▶ **Stored items**
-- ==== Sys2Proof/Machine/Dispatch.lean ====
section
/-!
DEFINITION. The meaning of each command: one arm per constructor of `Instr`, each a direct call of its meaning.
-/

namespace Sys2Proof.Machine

...

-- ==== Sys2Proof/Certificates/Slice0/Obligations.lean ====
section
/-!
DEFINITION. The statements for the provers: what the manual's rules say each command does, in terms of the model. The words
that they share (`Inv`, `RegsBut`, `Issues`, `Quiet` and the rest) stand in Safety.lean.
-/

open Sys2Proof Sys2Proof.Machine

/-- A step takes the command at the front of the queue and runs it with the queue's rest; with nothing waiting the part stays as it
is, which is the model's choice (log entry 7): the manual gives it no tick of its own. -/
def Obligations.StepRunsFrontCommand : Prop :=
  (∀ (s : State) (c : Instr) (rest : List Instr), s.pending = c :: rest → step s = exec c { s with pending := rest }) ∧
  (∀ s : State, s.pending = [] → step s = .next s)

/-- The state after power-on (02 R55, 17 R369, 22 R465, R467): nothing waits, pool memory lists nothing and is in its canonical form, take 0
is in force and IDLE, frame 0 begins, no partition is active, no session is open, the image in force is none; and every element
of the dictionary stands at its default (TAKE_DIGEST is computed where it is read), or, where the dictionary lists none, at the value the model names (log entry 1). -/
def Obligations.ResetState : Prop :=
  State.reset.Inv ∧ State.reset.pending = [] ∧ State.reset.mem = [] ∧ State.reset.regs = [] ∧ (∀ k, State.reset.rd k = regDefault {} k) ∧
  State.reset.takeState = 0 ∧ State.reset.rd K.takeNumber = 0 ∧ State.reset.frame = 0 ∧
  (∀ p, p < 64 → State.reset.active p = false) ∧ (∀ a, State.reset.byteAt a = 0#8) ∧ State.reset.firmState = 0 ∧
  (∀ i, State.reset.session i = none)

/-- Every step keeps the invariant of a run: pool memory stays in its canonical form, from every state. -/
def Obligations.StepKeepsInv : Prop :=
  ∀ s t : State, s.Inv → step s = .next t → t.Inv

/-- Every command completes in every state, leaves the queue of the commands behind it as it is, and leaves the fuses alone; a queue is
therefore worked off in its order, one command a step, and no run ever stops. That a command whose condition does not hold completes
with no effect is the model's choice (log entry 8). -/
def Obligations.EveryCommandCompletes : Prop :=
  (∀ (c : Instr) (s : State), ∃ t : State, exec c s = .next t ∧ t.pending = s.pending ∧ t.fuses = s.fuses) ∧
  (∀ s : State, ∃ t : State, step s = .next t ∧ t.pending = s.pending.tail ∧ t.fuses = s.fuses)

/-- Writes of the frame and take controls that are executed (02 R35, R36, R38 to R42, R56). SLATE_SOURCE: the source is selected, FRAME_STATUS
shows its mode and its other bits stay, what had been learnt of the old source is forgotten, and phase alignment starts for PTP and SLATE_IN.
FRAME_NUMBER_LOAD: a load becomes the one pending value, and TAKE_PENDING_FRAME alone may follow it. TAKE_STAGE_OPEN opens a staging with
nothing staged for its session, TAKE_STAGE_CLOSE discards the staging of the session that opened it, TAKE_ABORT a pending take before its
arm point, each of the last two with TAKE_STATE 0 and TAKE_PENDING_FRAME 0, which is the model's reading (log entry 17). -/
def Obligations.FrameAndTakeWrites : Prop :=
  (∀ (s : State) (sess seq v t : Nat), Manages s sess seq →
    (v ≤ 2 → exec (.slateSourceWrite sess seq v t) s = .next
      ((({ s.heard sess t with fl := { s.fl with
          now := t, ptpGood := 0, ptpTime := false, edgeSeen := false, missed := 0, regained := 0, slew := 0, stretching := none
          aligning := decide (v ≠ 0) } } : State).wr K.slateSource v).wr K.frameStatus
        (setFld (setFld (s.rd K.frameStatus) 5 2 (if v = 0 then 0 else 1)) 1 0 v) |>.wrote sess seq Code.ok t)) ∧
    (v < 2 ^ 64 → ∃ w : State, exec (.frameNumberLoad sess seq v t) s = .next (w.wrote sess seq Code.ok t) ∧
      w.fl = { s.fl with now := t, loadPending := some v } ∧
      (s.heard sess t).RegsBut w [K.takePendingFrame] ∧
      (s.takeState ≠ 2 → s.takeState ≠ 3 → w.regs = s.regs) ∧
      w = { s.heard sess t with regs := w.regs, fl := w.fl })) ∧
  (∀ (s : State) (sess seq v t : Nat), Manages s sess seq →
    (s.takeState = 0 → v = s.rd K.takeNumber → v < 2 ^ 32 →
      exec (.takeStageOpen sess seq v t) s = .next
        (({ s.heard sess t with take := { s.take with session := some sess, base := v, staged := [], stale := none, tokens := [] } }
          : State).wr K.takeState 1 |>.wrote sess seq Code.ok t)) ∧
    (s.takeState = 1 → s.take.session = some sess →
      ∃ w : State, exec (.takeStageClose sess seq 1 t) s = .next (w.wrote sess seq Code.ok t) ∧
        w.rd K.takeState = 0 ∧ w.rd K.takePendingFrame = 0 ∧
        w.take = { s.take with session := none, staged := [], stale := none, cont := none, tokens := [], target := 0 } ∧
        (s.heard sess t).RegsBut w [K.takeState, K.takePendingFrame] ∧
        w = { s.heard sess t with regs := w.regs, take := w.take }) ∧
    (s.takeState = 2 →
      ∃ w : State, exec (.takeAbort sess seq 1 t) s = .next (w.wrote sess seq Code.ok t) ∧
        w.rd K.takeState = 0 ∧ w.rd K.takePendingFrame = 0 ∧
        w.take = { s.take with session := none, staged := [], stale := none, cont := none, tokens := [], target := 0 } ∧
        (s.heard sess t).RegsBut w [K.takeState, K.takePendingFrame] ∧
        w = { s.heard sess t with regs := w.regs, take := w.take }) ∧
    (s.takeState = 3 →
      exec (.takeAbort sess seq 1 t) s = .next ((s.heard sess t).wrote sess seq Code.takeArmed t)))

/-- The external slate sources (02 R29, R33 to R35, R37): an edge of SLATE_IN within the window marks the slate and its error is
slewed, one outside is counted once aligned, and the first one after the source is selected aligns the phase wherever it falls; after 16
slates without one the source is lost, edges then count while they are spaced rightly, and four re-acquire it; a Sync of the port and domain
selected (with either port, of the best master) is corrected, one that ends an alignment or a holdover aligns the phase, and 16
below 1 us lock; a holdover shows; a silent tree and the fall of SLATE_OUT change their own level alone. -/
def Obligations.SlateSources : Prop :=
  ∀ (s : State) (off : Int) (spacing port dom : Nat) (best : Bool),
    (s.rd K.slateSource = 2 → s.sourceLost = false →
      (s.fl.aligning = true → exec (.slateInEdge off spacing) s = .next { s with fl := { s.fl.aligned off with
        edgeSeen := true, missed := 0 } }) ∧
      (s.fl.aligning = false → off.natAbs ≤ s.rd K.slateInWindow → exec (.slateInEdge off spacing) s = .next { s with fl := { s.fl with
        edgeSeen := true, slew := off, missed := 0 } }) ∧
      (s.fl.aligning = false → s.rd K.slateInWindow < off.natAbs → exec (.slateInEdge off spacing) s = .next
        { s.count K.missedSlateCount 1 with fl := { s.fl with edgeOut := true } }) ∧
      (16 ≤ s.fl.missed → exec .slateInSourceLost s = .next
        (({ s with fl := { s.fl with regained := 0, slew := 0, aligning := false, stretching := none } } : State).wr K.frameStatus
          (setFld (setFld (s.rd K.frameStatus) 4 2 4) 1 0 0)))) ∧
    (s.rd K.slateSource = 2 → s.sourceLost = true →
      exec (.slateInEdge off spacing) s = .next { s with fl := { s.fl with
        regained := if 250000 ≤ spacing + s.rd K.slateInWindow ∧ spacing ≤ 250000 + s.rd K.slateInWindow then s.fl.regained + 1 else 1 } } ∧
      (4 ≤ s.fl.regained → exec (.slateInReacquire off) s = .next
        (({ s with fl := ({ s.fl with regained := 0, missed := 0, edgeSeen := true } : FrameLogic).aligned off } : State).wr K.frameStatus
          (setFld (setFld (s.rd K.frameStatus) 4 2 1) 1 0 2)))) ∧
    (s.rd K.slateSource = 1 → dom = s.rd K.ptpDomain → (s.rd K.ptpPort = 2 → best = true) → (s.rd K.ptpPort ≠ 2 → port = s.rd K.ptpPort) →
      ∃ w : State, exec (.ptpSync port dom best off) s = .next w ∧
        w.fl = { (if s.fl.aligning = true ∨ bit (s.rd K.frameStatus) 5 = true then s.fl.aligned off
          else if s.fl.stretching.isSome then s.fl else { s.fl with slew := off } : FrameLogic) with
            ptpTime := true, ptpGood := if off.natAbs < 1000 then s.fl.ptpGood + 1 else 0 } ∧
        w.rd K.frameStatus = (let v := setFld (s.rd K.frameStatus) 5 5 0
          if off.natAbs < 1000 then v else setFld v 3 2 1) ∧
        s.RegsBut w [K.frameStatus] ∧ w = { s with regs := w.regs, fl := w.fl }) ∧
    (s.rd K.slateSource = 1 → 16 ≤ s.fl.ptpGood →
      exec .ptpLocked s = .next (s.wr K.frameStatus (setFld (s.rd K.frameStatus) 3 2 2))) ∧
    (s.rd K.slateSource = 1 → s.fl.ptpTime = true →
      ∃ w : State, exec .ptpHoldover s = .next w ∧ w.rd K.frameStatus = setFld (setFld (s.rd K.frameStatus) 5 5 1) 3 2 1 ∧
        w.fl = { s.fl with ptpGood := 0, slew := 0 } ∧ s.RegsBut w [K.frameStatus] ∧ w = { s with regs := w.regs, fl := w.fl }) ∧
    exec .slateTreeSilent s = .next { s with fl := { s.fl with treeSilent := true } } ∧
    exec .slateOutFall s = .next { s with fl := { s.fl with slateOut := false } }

▶ **WHAT IS BEING ASKED**
The reply should consist solely of the lines above from the one that has "-- ==== Sys2Proof/Machine/Dispatch.lean" through the one that has "namespace Sys2Proof.Machine", reproduced exactly.

▶ **ANSWER SECTION**
-- ==== Sys2Proof/Machine/Dispatch.lean ====
section
/-!
DEFINITION. The meaning of each command: one arm per constructor of `Instr`, each a direct call of its meaning.
-/

namespace Sys2Proof.Machine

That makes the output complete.